Please login first

A stepwise assessment of parsimony and entropy in species distribution modelling
Raimundo Real * 1 , Alba Estrada 2
1  Biogeography, Diversity and Conservation Research Team, Department of Animal Biology, Universidad de Málaga, Spain
2  IREC (CSIC-UCLM-JCCM), Ronda de Toledo s/n, Ciudad Real, Spain


Entropy is an intrinsic characteristic of the geographical distribution of a biological species. A species distribution with higher entropy involves more uncertainty, i.e., is more gradually constrained by the environment. Species distribution modelling tries to yield models with low uncertainty, but normally has to produce them by increasing their complexity, which is detrimental for another desirable property of the models, parsimony.
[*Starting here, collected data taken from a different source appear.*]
-- ==== Sys2Proof/Machine/Phlox.lean ====
section
/-! DEFINITION. The window commands of page 0x51 (Tables 5.29 and 5.30): each acts at once and stays `BUSY` until its end
writes `PHLX_WIN_RESULT` (R184). -/

namespace Sys2Proof.Machine

/-- The address of `PHLX_WIN_CMD`. -/
def winCmdAddr : Nat := regAt 0x51 0x58

/-- A window command refused with a status (R171). -/
def winRefused (st : Status) (w : Nat) : WinResult := { status := stCode st, win := w, detail := 0 }

/-- The window is in use by a ticket (R171). -/
def winInUse (w : Win) : Bool := w.st = .opened || w.st = .releasing

/-- `FREE` (R169, R171). -/
def freeCmd (s : State) (wi : Nat) : WinResult × State :=
  let w := s.win wi
  if winInUse w then (winRefused .wrongState wi, s)
  else if w.kind = .free then (winRefused .badArg wi, s)
  else ({ win := wi }, freeWindowNow s wi)

/-- `OPEN` (R169, R171); the ticket stands in `PHLX_WIN_ARG`. -/
def openCmd (s : State) (wi : Nat) (efix : Option Nat) : WinResult × State :=
  let w := s.win wi
  if winInUse w then (winRefused .wrongState wi, s)
  else if w.kind ≠ .working then (winRefused .badArg wi, s)
  else ({ win := wi }, openWindow s wi s.phlx.winArg efix)

/-- `INVALIDATE` (R169, R171). -/
def invalidateCmd (s : State) (wi : Nat) : WinResult × State :=
  let w := s.win wi
  if w.kind ≠ .shadow then (winRefused .badArg wi, s) else ({ win := wi }, s.setWin wi { w with shadowValid := false })

/-- What a window command does, and what it will report (R169 to R171). -/
def winWork (s : State) (op : WinOp) (v : Word) : WinResult × State :=
  match op with
  | .alloc => allocWindow s (fld v 59 55) (fld v 54 43) (fld v 28 14) (bitOf v 42)
  | .free => freeCmd s (fld v 41 29)
  | .bind => openCmd s (fld v 41 29) (if bitOf v 5 then some (fld v 13 6) else none)
  | .invalidate => invalidateCmd s (fld v 41 29)

/-- A window command starts; what it will report stands until its end (R184). -/
def winStart (s : State) (a : Access) (op : WinOp) (v : Word) : State :=
  let r := winWork s op v
  let s2 := { r.2 with phlx.running := some r.1, phlx.waiting := none }
  if r.1.status = 0 then s2 else pageErrorCode s2 a true winCmdAddr r.1.status

/-- The bus checks of a write of `PHLX_WIN_CMD`, then the command. Phlox stands on the arithmetic loop's clocks: while that loop has no
lock an accepted command is `BUSY` and starts at the lock (01 R25). -/
def winCmd (s : State) (a : Access) (op : WinOp) (v : Word) (arg : Option Status) : State :=
  regWrite s a winCmdAddr (refuseIf s.phlx.running.isSome .wrongState) (orElse (mbz v (maskBits 4 0)) arg) (fun s1 =>
    if arithRuns s1 then winStart s1 a op v else { s1 with phlx.running := some {}, phlx.waiting := some (op, a, v) })

/-- `ALLOC` names 1 to 32,640 tiles (R170). -/
def phlxAlloc (s : State) (a : Access) (v : Word) : State :=
  winCmd s a .alloc v (refuseIf (!(1 ≤ fld v 28 14 && fld v 28 14 ≤ 32640)) .badArg)

def phlxFree (s : State) (a : Access) (v : Word) : State := winCmd s a .free v none

def phlxOpen (s : State) (a : Access) (v : Word) : State := winCmd s a .bind v none

def phlxInvalidate (s : State) (a : Access) (v : Word) : State := winCmd s a .invalidate v none

/-- A command that waited for the arithmetic loop starts (01 R25). -/
def winResume (s : State) : State :=
  match s.phlx.waiting with
  | some c => winStart s c.2.1 c.1 c.2.2
  | none => s

/-- A window command ends (R183, R184). -/
def winCmdDone (s : State) : State :=
  match s.phlx.running, s.phlx.waiting with
  | some r, none => winDone { s with phlx.running := none } r
  | _, _ => s

/-! ### The meanings -/

/-- `PHLX_ALLOC` (R170). -/
def execPhlxAlloc (a : Access) (v : Word) (s : State) : Host.Outcome State Fault Refusal :=
  .next (phlxAlloc s a v)

/-- `PHLX_FREE` (R169). -/
def execPhlxFree (a : Access) (v : Word) (s : State) : Host.Outcome State Fault Refusal :=
  .next (phlxFree s a v)

/-- `PHLX_OPEN` (R169). -/
def execPhlxOpen (a : Access) (v : Word) (s : State) : Host.Outcome State Fault Refusal :=
  .next (phlxOpen s a v)

/-- `PHLX_INVALIDATE` (R171). -/
def execPhlxInvalidate (a : Access) (v : Word) (s : State) : Host.Outcome State Fault Refusal :=
  .next (phlxInvalidate s a v)

/-- `PHLX_WIN_CMD_DONE` (R184). -/
def execPhlxWinCmdDone (s : State) : Host.Outcome State Fault Refusal :=
  .next (whenArith s winCmdDone)

end Sys2Proof.Machine
end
By modelling the distribution of 18 vertebrate species in mainland Spain, we show that entropy may be computed along the forward-backward stepwise selection of variables in Generalized Linear Models to check whether uncertainty is reduced at each step. This allows selecting the model that best combines the complementary characteristics of certainty and parsimony. This also allows to disentangle the entropy due to the intrinsic uncertainty of the species distribution from that due to failure in the model specification. A reduction of entropy was produced asymptotically in each step of the model, with some exceptions. This asymptote could be used to distinguish the entropy attributable to the species distribution from that attributable to model misspecification. We discussed the differential suitability of Shannon and fuzzy entropy for this end. The use of Shannon entropy in distribution modelling has not biogeographical sense, because it computes probability of presence as if the species were only present in one cell of the study area. Fuzzy entropy has not such restriction and always has values between zero and one, which produces results that are commensurable between species and study areas. Fuzzy entropy is also more correlated with AUC values. Using a stepwise approach and fuzzy entropy may be helpful to counterbalance the uncertainty and the complexity of the models. The model yielded at the step with the lowest entropy combines reduction of uncertainty with parsimony, which results in high efficiency.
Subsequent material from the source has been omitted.